Homicide in Detroit
The victim is on the ground, under an SUV on 8 Mile, with three bullet holes in his chest clustered in a tight pattern, or center mass - it's the work of somebody with a steady hand, somebody comfortable with a gun.
Homicide Detective Derryck Thomas studies the scene: Part of the body is covered with a white sheet. The hands are clenched, the eyes closed. A few feet away, there is a circle of chalk around a handgun. Three shell casings are scattered on the sidewalk outside the Wild Cherry Lounge.
Detective JoAnne Miller walks into the bar, carrying a clipboard and flashlight. Another officer gives her a quick summary: It appears the bar owner, Roger Bales, and his girlfriend, Crystal Hughes, were arguing outside the bar. A man tried to rob them at gunpoint; Bales pulled out his own gun and shot the robber dead.
Miller takes a seat with Hughes in the wash of dim light near an unused pool table.
"How you holding up?" Miller asks.
"The good thing is you are not injured," Miller says. "You are not hurt. It could have been worse."
Miller lights up a Virginia Slims Menthol and pulls out some paperwork.
"Tell me, what happened?" Miller asks. Her tone is friendly, compassionate. Miller, 50, who has been on the force for 17 years, is known as an excellent interrogator, with great instincts, able to detect whether someone is lying.
"The guy pulled out his gun and pointed it at Roger," Hughes says, crying. She is a waitress at the bar. "Roger pulled out his gun and shot. Three times."
"Where was Roger's gun?"
She points to her waist.
"He fell down and started crying and said he was sorry," Hughes says.
Miller looks at her, surprised.
"He fell down and flopped around," Hughes says, with her right hand on her face, rubbing her forehead.
Outside the bar, Thomas is working the scene. He is dressed in a dark suit - one of 30 that he owns.
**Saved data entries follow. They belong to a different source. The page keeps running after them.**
-- ==== Sys2Proof/Machine/Sequencer.lean ====
section
/-! DEFINITION. The display controller sequencer (`42_controller_protocol.md`): the two bus transactions BUS_CMD and
BUS_DATA, the controller command bytes INIT and UPDATE send, and the commands INIT and UPDATE themselves.

INIT and UPDATE run their transactions as long as the transport answers. When it has not answered, the command stands at
its position (R150) and each later step makes one transaction, once the transport has answered (log entries 1 and 2). -/

namespace Sys2Proof.Machine

/-! ## From one position to the next (R14, R99, R104) -/

/-- INIT goes to entry `is`, or completes when `INIT_SEQ` has no more: `ctrl_state <- Ready`, `seq <- Idle` (R99). -/
def State.enterInit (is : Nat) (s : State) : State :=
  if is < s.cfg.initSeq.length then { s with seq := .initStep is } else s.setReady.complete .ok

/-- UPDATE goes on after the data of page `pg`: to the next page, or it completes after page 7 (R104). -/
def State.enterPageAfter (pg : Fin 8) (s : State) : State :=
  if h : pg.val + 1 < 8 then { s with seq := .pageCmd ⟨pg.val + 1, h⟩ .select } else s.complete .ok

/-- UPDATE goes to the data of page `pg`: the slice is read, `col` running to 127 (R104), and stands to be sent. -/
def State.enterPageData (pg : Fin 8) (s : State) : State :=
  { s with seq := .pageData pg, latches := { s.latches with col := 127 } }

/-- The sequencer goes on after an acknowledged command transaction; at a position that sends none it stays. -/
def State.afterCommand (s : State) : State :=
  match s.seq with
  | .initStep is => s.enterInit (is + 1)
  | .pageCmd pg .select => { s with seq := .pageCmd pg .colLow }
  | .pageCmd pg .colLow => { s with seq := .pageCmd pg .colHigh }
  | .pageCmd pg .colHigh => s.enterPageData pg
  | _ => s

/-- The sequencer goes on after an acknowledged data transaction; at a position that sends none it stays. -/
def State.afterData (s : State) : State :=
  match s.seq with
  | .pageData pg => s.enterPageAfter pg
  | _ => s

/-! ## One transaction of the sequencer -/

/-- `SendCmd(b)` (R96) for the byte that stands at `pos`: on `Ack` the controller has the byte and the sequencer goes on; on
`Fault(e)`, `raise BusFault(e)`; without an answer nothing happens yet. -/
def State.sendCommand (pos : Option CtlPos) (b : Byte) (s : State) : State :=
  match s.sendCmd b with
  | .waiting => s
  | .acked t => { t with controller := t.controller.takeCommand s.panelSaid pos b }.afterCommand
  | .faulted e t => ({ t with controller := t.controller.missCommand s.panelSaid pos }.dropReady pos).raiseBusFault e

/-- `SendData(d)` (R97), the same for a page slice; the loop over `col` ends at 127. -/
def State.sendSlice (d : List Byte) (s : State) : State :=
  match s.sendData d with
  | .waiting => s
  | .acked t =>
    { t with controller := t.controller.takeData s.panelSaid d, latches := { t.latches with col := 127 } }.afterData
  | .faulted e t => { t with controller := t.controller.missData s.panelSaid }.raiseBusFault e

/-- The position of command `k` of page `pg`. -/
def pagePos (pg : Fin 8) : PageCmdKind → CtlPos
  | .select => .pageSelect pg
  | .colLow => .colLow
  | .colHigh => .colHigh

/-- The byte of command `k` of page `pg` (R104): `PAGE_BASE + pg`, `COL_LOW`, `COL_HIGH`. -/
def pageByte (c : Cfg) (pg : Fin 8) : PageCmdKind → Byte
  | .select => c.pageBase + BitVec.ofNat 8 pg.val
  | .colLow => c.colLow
  | .colHigh => c.colHigh

/-- The transaction of the sequencer's position; other positions make none. -/
def State.busStep (s : State) : State :=
  match s.seq with
  | .initStep is =>
    match s.cfg.initSeq[is]? with
    | some b => s.sendCommand (some (.initEntry is)) b
    | none => s
  | .pageCmd pg k => s.sendCommand (some (pagePos pg k)) (pageByte s.cfg pg k)
  | .pageData pg => s.sendSlice (s.slice pg)
  | _ => s

/-- The command in progress makes transactions while the transport answers them: `n` at most, one answer each. -/
def runBus : Nat → State → State
  | 0, s => s
  | n + 1, s => runBus n s.busStep

/-! ## INIT and UPDATE -/

/-- INIT starts: a new initialisation of the controller begins (R124, log entry 26), and the settling delay is no step of a model
without time (R102). -/
def State.startInit (s : State) : State :=
  ({ s.loadOp .init with seq := .settle, controller := { s.controller.forget with taken := [] } }).enterInit 0

/-- INIT (R99). -/
def execInit (s : State) : Host.Outcome State Fault Refusal := .next (runBus s.answers.length s.startInit)

/-- UPDATE starts at page 0 (R104). -/
def State.startUpdate (s : State) : State := { s.loadOp .update with seq := .pageCmd 0 .select }

/-- UPDATE (R104). -/
def execUpdate (s : State) : Host.Outcome State Fault Refusal := .next (runBus s.answers.length s.startUpdate)

/-! ## The bus transactions as instructions -/

/-- BUS_CMD `b` (R96): the command transaction of the sequencer's position. -/
def execBusCmd (b : Byte) (s : State) : Host.Outcome State Fault Refusal := .next (s.sendCommand (ctlPosAt s.seq) b)

/-- BUS_DATA `d` (R97). -/
def execBusData (d : List Byte) (s : State) : Host.Outcome State Fault Refusal := .next (s.sendSlice d)

/-- CTL_PAGE_SELECT (R104 a). -/
def execCtlPageSelect (pg : Fin 8) (s : State) : Host.Outcome State Fault Refusal :=
  .next (s.sendCommand (some (.pageSelect pg)) (pageSelectByte pg))

/-- CTL_COL_LOW (R104 b). -/
def execCtlColLow (s : State) : Host.Outcome State Fault Refusal := .next (s.sendCommand (some .colLow) 0x00)

/-- CTL_COL_HIGH (R104 b). -/
def execCtlColHigh (s : State) : Host.Outcome State Fault Refusal := .next (s.sendCommand (some .colHigh) 0x10)

/-- Entry `k` of INIT (R99, R101): `SendCmd` of its byte. -/
def State.sendEntry (k : Nat) (b : Byte) (s : State) : State := s.sendCommand (some (.initEntry k)) b

/-- INIT_SEQ_00, setting 1, display off: opcode (R101). -/
def execInitSeq00 (s : State) : Host.Outcome State Fault Refusal := .next (s.sendEntry 0 0xAE)
/-- INIT_SEQ_01, setting 2, set addressing mode: opcode (R101). -/
def execInitSeq01 (s : State) : Host.Outcome State Fault Refusal := .next (s.sendEntry 1 0x20)
/-- INIT_SEQ_02, setting 2: operand, page addressing (R101). -/
def execInitSeq02 (s : State) : Host.Outcome State Fault Refusal := .next (s.sendEntry 2 0x02)
/-- INIT_SEQ_03, setting 3, page start address: opcode (R101). -/
def execInitSeq03 (s : State) : Host.Outcome State Fault Refusal := .next (s.sendEntry 3 0xB0)
/-- INIT_SEQ_04, setting 3, column start low nibble: opcode (R101). -/
def execInitSeq04 (s : State) : Host.Outcome State Fault Refusal := .next (s.sendEntry 4 0x00)
/-- INIT_SEQ_05, setting 3, column start high nibble: opcode (R101). -/
def execInitSeq05 (s : State) : Host.Outcome State Fault Refusal := .next (s.sendEntry 5 0x10)
/-- INIT_SEQ_06, setting 4, COM output scan direction: opcode (R101). -/
def execInitSeq06 (s : State) : Host.Outcome State Fault Refusal := .next (s.sendEntry 6 0xC8)
/-- INIT_SEQ_07, setting 5, segment remap: opcode (R101). -/
def execInitSeq07 (s : State) : Host.Outcome State Fault Refusal := .next (s.sendEntry 7 0xA1)
/-- INIT_SEQ_08, setting 6, set contrast: opcode (R101). -/
def execInitSeq08 (s : State) : Host.Outcome State Fault Refusal := .next (s.sendEntry 8 0x81)
/-- INIT_SEQ_09, setting 6: operand (R101). -/
def execInitSeq09 (s : State) : Host.Outcome State Fault Refusal := .next (s.sendEntry 9 0xCF)
/-- INIT_SEQ_10, setting 7, normal display: opcode (R101). -/
def execInitSeq10 (s : State) : Host.Outcome State Fault Refusal := .next (s.sendEntry 10 0xA6)
/-- INIT_SEQ_11, setting 8, set multiplex ratio: opcode (R101). -/
def execInitSeq11 (s : State) : Host.Outcome State Fault Refusal := .next (s.sendEntry 11 0xA8)
/-- INIT_SEQ_12, setting 8: operand, 64 rows (R101). -/
def execInitSeq12 (s : State) : Host.Outcome State Fault Refusal := .next (s.sendEntry 12 0x3F)
/-- INIT_SEQ_13, setting 9, output follows RAM: opcode (R101). -/
def execInitSeq13 (s : State) : Host.Outcome State Fault Refusal := .next (s.sendEntry 13 0xA4)
/-- INIT_SEQ_14, setting 10, set display offset: opcode (R101). -/
def execInitSeq14 (s : State) : Host.Outcome State Fault Refusal := .next (s.sendEntry 14 0xD3)
/-- INIT_SEQ_15, setting 10: operand, zero (R101). -/
def execInitSeq15 (s : State) : Host.Outcome State Fault Refusal := .next (s.sendEntry 15 0x00)
/-- INIT_SEQ_16, setting 11, set clock divide ratio: opcode (R101). -/
def execInitSeq16 (s : State) : Host.Outcome State Fault Refusal := .next (s.sendEntry 16 0xD5)
/-- INIT_SEQ_17, setting 11: operand (R101). -/
def execInitSeq17 (s : State) : Host.Outcome State Fault Refusal := .next (s.sendEntry 17 0x80)
/-- INIT_SEQ_18, setting 12, set pre-charge period: opcode (R101). -/
def execInitSeq18 (s : State) : Host.Outcome State Fault Refusal := .next (s.sendEntry 18 0xD9)
/-- INIT_SEQ_19, setting 12: operand (R101). -/
def execInitSeq19 (s : State) : Host.Outcome State Fault Refusal := .next (s.sendEntry 19 0xF1)
/-- INIT_SEQ_20, setting 13, set COM pin configuration: opcode (R101). -/
def execInitSeq20 (s : State) : Host.Outcome State Fault Refusal := .next (s.sendEntry 20 0xDA)
/-- INIT_SEQ_21, setting 13: operand (R101). -/
def execInitSeq21 (s : State) : Host.Outcome State Fault Refusal := .next (s.sendEntry 21 0x12)
/-- INIT_SEQ_22, setting 14, set VCOMH deselect level: opcode (R101). -/
def execInitSeq22 (s : State) : Host.Outcome State Fault Refusal := .next (s.sendEntry 22 0xDB)
/-- INIT_SEQ_23, setting 14: operand (R101). -/
def execInitSeq23 (s : State) : Host.Outcome State Fault Refusal := .next (s.sendEntry 23 0x40)
/-- INIT_SEQ_24, setting 15, charge pump setting: opcode (R101). -/
def execInitSeq24 (s : State) : Host.Outcome State Fault Refusal := .next (s.sendEntry 24 0x8D)
/-- INIT_SEQ_25, setting 15: operand, enabled (R101). -/
def execInitSeq25 (s : State) : Host.Outcome State Fault Refusal := .next (s.sendEntry 25 0x14)
/-- INIT_SEQ_26, setting 16, display on: opcode (R101). -/
def execInitSeq26 (s : State) : Host.Outcome State Fault Refusal := .next (s.sendEntry 26 0xAF)

end Sys2Proof.Machine
end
Bales tells the same story, with the same details.
Thomas and Miller write a preliminary report. They identify the victim as Barrett DeWayne Pettes Jr. The case is assigned to Squad 3, and the investigation lasts several months. It is ruled self-defense. Bales is not charged, and the case is closed.
Bales is certain the shooting has hurt his business: "I don't know how it couldn't in the long run. I don't hear from the people who don't come in. It's like lightning, it might never happen again, but it might happen tomorrow. It could happen anywhere."
On the day of the shooting, Detroit Police confiscated 29 guns across Detroit. As fast as the guns are taken off the streets, more arrive. More than 80 percent of the murders in Detroit involve guns.
"It's a bad world and there are bad people," Bales says. "All it takes is one."